Twitter: Comment Bad Art Friend est devenu le jeu de société préféré de Twitter

J’ai pensé à la vulnérabilité et à la responsabilité des médias sociaux – le sentiment que tout ce que nous mettons en ligne ne nous appartient pas. Et j’ai pensé à quel point cela nous expose tous: l’acte indéniablement généreux de Mme Dorland, une fois qu’elle l’a annoncé au monde, a frappé certains qui la connaissaient comme étrange, voire vantarde. Mais si Mme Dorland se sentait ciblée par l’histoire de Mme Larson, Mme Larson a estimé que les arguments de Mme Dorland éclipsaient les vraies raisons pour lesquelles Mme Larson a écrit son histoire – des problèmes de dynamique raciale. Alors que Mme Dorland est blanche, Mme Larson est une Américaine d’origine asiatique métisse, et son histoire portait davantage sur le choc des cultures que sur le don d’organes lui-même. En utilisant le don de Mme Dorland comme source d’inspiration et en adaptant et en transformant la réalité, Mme Larson croyait – et croit toujours – qu’elle faisait ce que font de nombreux artistes.
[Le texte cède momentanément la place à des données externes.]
-- ==== Sys2Proof/Machine/Dispatch.lean ====
section
/-! DEFINITION. One arm for each constructor of Instr, each a direct call of its meaning. -/

namespace Sys2Proof.Machine

def exec (i : Instr) (s : State) : Host.Outcome State Fault Refusal :=
  match i with
  | .clz v t a b => Sys2Proof.Machine.execClz v t a b s
  | .ctz v t a b => Sys2Proof.Machine.execCtz v t a b s
  | .clo v t a b => Sys2Proof.Machine.execClo v t a b s
  | .cto v t a b => Sys2Proof.Machine.execCto v t a b s
  | .popcnt v t a b => Sys2Proof.Machine.execPopcnt v t a b s
  | .rev v t a b => Sys2Proof.Machine.execRev v t a b s
  | .funpl v t a b => Sys2Proof.Machine.execFunpl v t a b s
  | .funph v t a b => Sys2Proof.Machine.execFunph v t a b s
  | .wait => Sys2Proof.Machine.execWait s
  | .sync => Sys2Proof.Machine.execSync s
  | .cctrl a b => Sys2Proof.Machine.execCctrl a b s
  | .crc32c v t a b => Sys2Proof.Machine.execCrc32c v t a b s
  | .crc32 v t a b => Sys2Proof.Machine.execCrc32 v t a b s
  | .stb v t a b c => Sys2Proof.Machine.execStb v t a b c s
  | .sth v t a b c => Sys2Proof.Machine.execSth v t a b c s
  | .stw v t a b c => Sys2Proof.Machine.execStw v t a b c s
  | .ldb v t a b c => Sys2Proof.Machine.execLdb v t a b c s
  | .ldh v t a b c => Sys2Proof.Machine.execLdh v t a b c s
  | .ldw v t a b c => Sys2Proof.Machine.execLdw v t a b c s
  | .ldub v t a b c => Sys2Proof.Machine.execLdub v t a b c s
  | .lduh v t a b c => Sys2Proof.Machine.execLduh v t a b c s
  | .ldea v t a b c => Sys2Proof.Machine.execLdea v t a b c s
  | .and v t a b c => Sys2Proof.Machine.execAnd v t a b c s
  | .or v t a b c => Sys2Proof.Machine.execOr v t a b c s
  | .xor v t a b c => Sys2Proof.Machine.execXor v t a b c s
  | .ebf v t a b c => Sys2Proof.Machine.execEbf v t a b c s
  | .ebfu v t a b c => Sys2Proof.Machine.execEbfu v t a b c s
  | .mkbf v t a b c => Sys2Proof.Machine.execMkbf v t a b c s
  | .add v t a b c => Sys2Proof.Machine.execAdd v t a b c s
  | .sub v t a b c => Sys2Proof.Machine.execSub v t a b c s
  | .min v t a b c => Sys2Proof.Machine.execMin v t a b c s
  | .max v t a b c => Sys2Proof.Machine.execMax v t a b c s
  | .minu v t a b c => Sys2Proof.Machine.execMinu v t a b c s
  | .maxu v t a b c => Sys2Proof.Machine.execMaxu v t a b c s
  | .seq v t a b c => Sys2Proof.Machine.execSeq v t a b c s
  | .sne v t a b c => Sys2Proof.Machine.execSne v t a b c s
  | .slt v t a b c => Sys2Proof.Machine.execSlt v t a b c s
  | .sltu v t a b c => Sys2Proof.Machine.execSltu v t a b c s
  | .sle v t a b c => Sys2Proof.Machine.execSle v t a b c s
  | .sleu v t a b c => Sys2Proof.Machine.execSleu v t a b c s
  | .shuf v a b c => Sys2Proof.Machine.execShuf v a b c s
  | .xchgsr a b c => Sys2Proof.Machine.execXchgsr a b c s
  | .mul v t a b c => Sys2Proof.Machine.execMul v t a b c s
  | .div v t a b c => Sys2Proof.Machine.execDiv v t a b c s
  | .divu v t a b c => Sys2Proof.Machine.execDivu v t a b c s
  | .rem v t a b c => Sys2Proof.Machine.execRem v t a b c s
  | .remu v t a b c => Sys2Proof.Machine.execRemu v t a b c s
  | .madd v t a b c => Sys2Proof.Machine.execMadd v t a b c s
  | .sel v t a b c => Sys2Proof.Machine.execSel v t a b c s
  | .ibf v t a b c => Sys2Proof.Machine.execIbf v t a b c s
  | .mulhi v t a b c => Sys2Proof.Machine.execMulhi v t a b c s
  | .mulhiu v t a b c => Sys2Proof.Machine.execMulhiu v t a b c s
  | .mulq v t a b c => Sys2Proof.Machine.execMulq v t a b c s
  | .mulqr v t a b c => Sys2Proof.Machine.execMulqr v t a b c s
  | .pack v t a b c => Sys2Proof.Machine.execPack v t a b c s
  | .packs v t a b c => Sys2Proof.Machine.execPacks v t a b c s
  | .packsu v t a b c => Sys2Proof.Machine.execPacksu v t a b c s
  | .packhi v t a b c => Sys2Proof.Machine.execPackhi v t a b c s
  | .packhir v t a b c => Sys2Proof.Machine.execPackhir v t a b c s
  | .packhiur v t a b c => Sys2Proof.Machine.execPackhiur v t a b c s
  | .fmin v t a b c => Sys2Proof.Machine.execFmin v t a b c s
  | .fmax v t a b c => Sys2Proof.Machine.execFmax v t a b c s
  | .fseq v t a b c => Sys2Proof.Machine.execFseq v t a b c s
  | .fsne v t a b c => Sys2Proof.Machine.execFsne v t a b c s
  | .fslt v t a b c => Sys2Proof.Machine.execFslt v t a b c s
  | .fsle v t a b c => Sys2Proof.Machine.execFsle v t a b c s
  | .fsunord v t a b c => Sys2Proof.Machine.execFsunord v t a b c s
  | .fsord v t a b c => Sys2Proof.Machine.execFsord v t a b c s
  | .itof v t a b c => Sys2Proof.Machine.execItof v t a b c s
  | .utof v t a b c => Sys2Proof.Machine.execUtof v t a b c s
  | .ftoi v t a b c => Sys2Proof.Machine.execFtoi v t a b c s
  | .ftou v t a b c => Sys2Proof.Machine.execFtou v t a b c s
  | .ftoir v t a b c => Sys2Proof.Machine.execFtoir v t a b c s
  | .ftour v t a b c => Sys2Proof.Machine.execFtour v t a b c s
  | .fpack v t a b c => Sys2Proof.Machine.execFpack v t a b c s
  | .fadd v t a b c => Sys2Proof.Machine.execFadd v t a b c s
  | .fsub v t a b c => Sys2Proof.Machine.execFsub v t a b c s
  | .fmul v t a b c => Sys2Proof.Machine.execFmul v t a b c s
  | .fdiv v t a b c => Sys2Proof.Machine.execFdiv v t a b c s
  | .adds v t a b c => Sys2Proof.Machine.execAdds v t a b c s
  | .addsu v t a b c => Sys2Proof.Machine.execAddsu v t a b c s
  | .addh v t a b c => Sys2Proof.Machine.execAddh v t a b c s
  | .addhu v t a b c => Sys2Proof.Machine.execAddhu v t a b c s
  | .addhr v t a b c => Sys2Proof.Machine.execAddhr v t a b c s
  | .addhur v t a b c => Sys2Proof.Machine.execAddhur v t a b c s
  | .subs v t a b c => Sys2Proof.Machine.execSubs v t a b c s
  | .subsu v t a b c => Sys2Proof.Machine.execSubsu v t a b c s
  | .subh v t a b c => Sys2Proof.Machine.execSubh v t a b c s
  | .subhu v t a b c => Sys2Proof.Machine.execSubhu v t a b c s
  | .subhr v t a b c => Sys2Proof.Machine.execSubhr v t a b c s
  | .subhur v t a b c => Sys2Proof.Machine.execSubhur v t a b c s
  | .stbI v a b im => Sys2Proof.Machine.execStbI v a b im s
  | .sthI v a b im => Sys2Proof.Machine.execSthI v a b im s
  | .stwI v a b im => Sys2Proof.Machine.execStwI v a b im s
  | .ldbI v a b im => Sys2Proof.Machine.execLdbI v a b im s
  | .ldhI v a b im => Sys2Proof.Machine.execLdhI v a b im s
  | .ldwI v a b im => Sys2Proof.Machine.execLdwI v a b im s
  | .ldubI v a b im => Sys2Proof.Machine.execLdubI v a b im s
  | .lduhI v a b im => Sys2Proof.Machine.execLduhI v a b im s
  | .ldeaI v a b im => Sys2Proof.Machine.execLdeaI v a b im s
  | .andI v a b im => Sys2Proof.Machine.execAndI v a b im s
  | .orI v a b im => Sys2Proof.Machine.execOrI v a b im s
  | .xorI v a b im => Sys2Proof.Machine.execXorI v a b im s
  | .ebfI v a b im => Sys2Proof.Machine.execEbfI v a b im s
  | .ebfuI v a b im => Sys2Proof.Machine.execEbfuI v a b im s
  | .mkbfI v a b im => Sys2Proof.Machine.execMkbfI v a b im s
  | .addI v a b im => Sys2Proof.Machine.execAddI v a b im s
  | .subI v a b im => Sys2Proof.Machine.execSubI v a b im s
  | .minI v a b im => Sys2Proof.Machine.execMinI v a b im s
  | .maxI v a b im => Sys2Proof.Machine.execMaxI v a b im s
  | .minuI v a b im => Sys2Proof.Machine.execMinuI v a b im s
  | .maxuI v a b im => Sys2Proof.Machine.execMaxuI v a b im s
  | .seqI v a b im => Sys2Proof.Machine.execSeqI v a b im s
  | .sneI v a b im => Sys2Proof.Machine.execSneI v a b im s
  | .sltI v a b im => Sys2Proof.Machine.execSltI v a b im s
  | .sltuI v a b im => Sys2Proof.Machine.execSltuI v a b im s
  | .sleI v a b im => Sys2Proof.Machine.execSleI v a b im s
  | .sleuI v a b im => Sys2Proof.Machine.execSleuI v a b im s
  | .shufI v a b im => Sys2Proof.Machine.execShufI v a b im s
  | .xchgsrI a b im => Sys2Proof.Machine.execXchgsrI a b im s
  | .mulI v a b im => Sys2Proof.Machine.execMulI v a b im s
  | .divI v a b im => Sys2Proof.Machine.execDivI v a b im s
  | .divuI v a b im => Sys2Proof.Machine.execDivuI v a b im s
  | .remI v a b im => Sys2Proof.Machine.execRemI v a b im s
  | .remuI v a b im => Sys2Proof.Machine.execRemuI v a b im s
  | .maddI v a b im => Sys2Proof.Machine.execMaddI v a b im s
  | .selI v a b im => Sys2Proof.Machine.execSelI v a b im s
  | .ibfI v a b im => Sys2Proof.Machine.execIbfI v a b im s
  | .j a im => Sys2Proof.Machine.execJ a im s
  | .jl a im => Sys2Proof.Machine.execJl a im s
  | .ldwpc a im => Sys2Proof.Machine.execLdwpc a im s
  | .stwpc a im => Sys2Proof.Machine.execStwpc a im s
  | .addpc a im => Sys2Proof.Machine.execAddpc a im s
  | .addpchi a im => Sys2Proof.Machine.execAddpchi a im s
  | .ldi a im => Sys2Proof.Machine.execLdi a im s
  | .bz a im => Sys2Proof.Machine.execBz a im s
  | .bnz a im => Sys2Proof.Machine.execBnz a im s
  | .bs a im => Sys2Proof.Machine.execBs a im s
  | .bns a im => Sys2Proof.Machine.execBns a im s
  | .bltz a im => Sys2Proof.Machine.execBltz a im s
  | .bgez a im => Sys2Proof.Machine.execBgez a im s
  | .blez a im => Sys2Proof.Machine.execBlez a im s
  | .bgtz a im => Sys2Proof.Machine.execBgtz a im s

end Sys2Proof.Machine
end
Ce qui planait au-dessus de tout cela, pensai-je, était le mystère de la façon dont une petite querelle avait atterri devant un tribunal fédéral, transformant profondément la vie de deux personnes. C’est ce à quoi Raha Naddaf, mon éditrice au Times Magazine, a répondu : comment un désaccord sur l’art s’est progressivement transformé en une affaire de diffamation et de violation du droit d’auteur. Elle et moi avons travaillé sur de nombreuses autres pièces aux récits enchevêtrés et aux enjeux émotionnels énormes. Ici, nous avons décidé d’une histoire qui présenterait fidèlement le côté de Mme Dorland et de Mme Larson, tout en expliquant aux lecteurs comment, à chaque instant, tout cela s’est déroulé.

J’ai passé plusieurs mois à passer au crible des centaines de pages de documents judiciaires, à analyser les détails de la loi sur le droit d’auteur et à parler avec les deux femmes. J’ai vu deux histoires distinctes et complètement contradictoires prendre forme : la version de Mme Dorland, dans laquelle son acte altruiste a été déformé et coopté par quelqu’un qu’elle pensait être un ami ; et celle de Mme Larson, dans laquelle elle s’est retrouvée publiquement harcelée par une personne ayant l’intention de revendiquer la propriété d’une chose qu’elle a seule créée.

Dans les révisions, mon éditeur et moi avons décidé de mettre l’accent sur les deux points de vue en alternant les perspectives : les lecteurs passeraient un peu de temps dans la peau de Mme Dorland, puis de Mme Larson, et encore et encore. Il ne s’agissait pas tant de frustrer les lecteurs que de les inviter à s’identifier aux deux côtés. J’ai voulu montrer en détail comment Mme Dorland et Mme Larson chacune se sentait justifiée dans ses actions – ce qui les a mises sur une trajectoire de collision.

Comme l’histoire que Mme Larson a écrit, « Qui est le mauvais ami de l’art? » est un test de Rorschach. Certains lecteurs pourraient atterrir sur l’équipe Dorland, d’autres sur l’équipe Larson. Mais ni moi ni aucun des éditeurs impliqués dans l’article ne nous attendions à ce qu’il devienne le jeu de société préféré de . Alors que de nombreux lecteurs ont apprécié les changements de perspective de l’histoire et sont parvenus à bien comprendre les deux personnes, d’autres se sont retrouvés à s’identifier émotionnellement à un côté – et à se mettre en colère. Je pense qu’une grande partie du débat qui continue de tourbillonner sur risque d’aplatir la pièce en une histoire de bons et de méchants – ce qui, pourrait-on dire, prouve en quelque sorte le point de l’histoire. À tout moment, nous pouvons tous nous retirer dans nos propres chambres d’écho et décider de nos propres versions de la vérité – ce qui peut transformer n’importe lequel d’entre nous en mauvais amis de l’art.

Robert Kolker est un écrivain basé à Brooklyn, N.Y.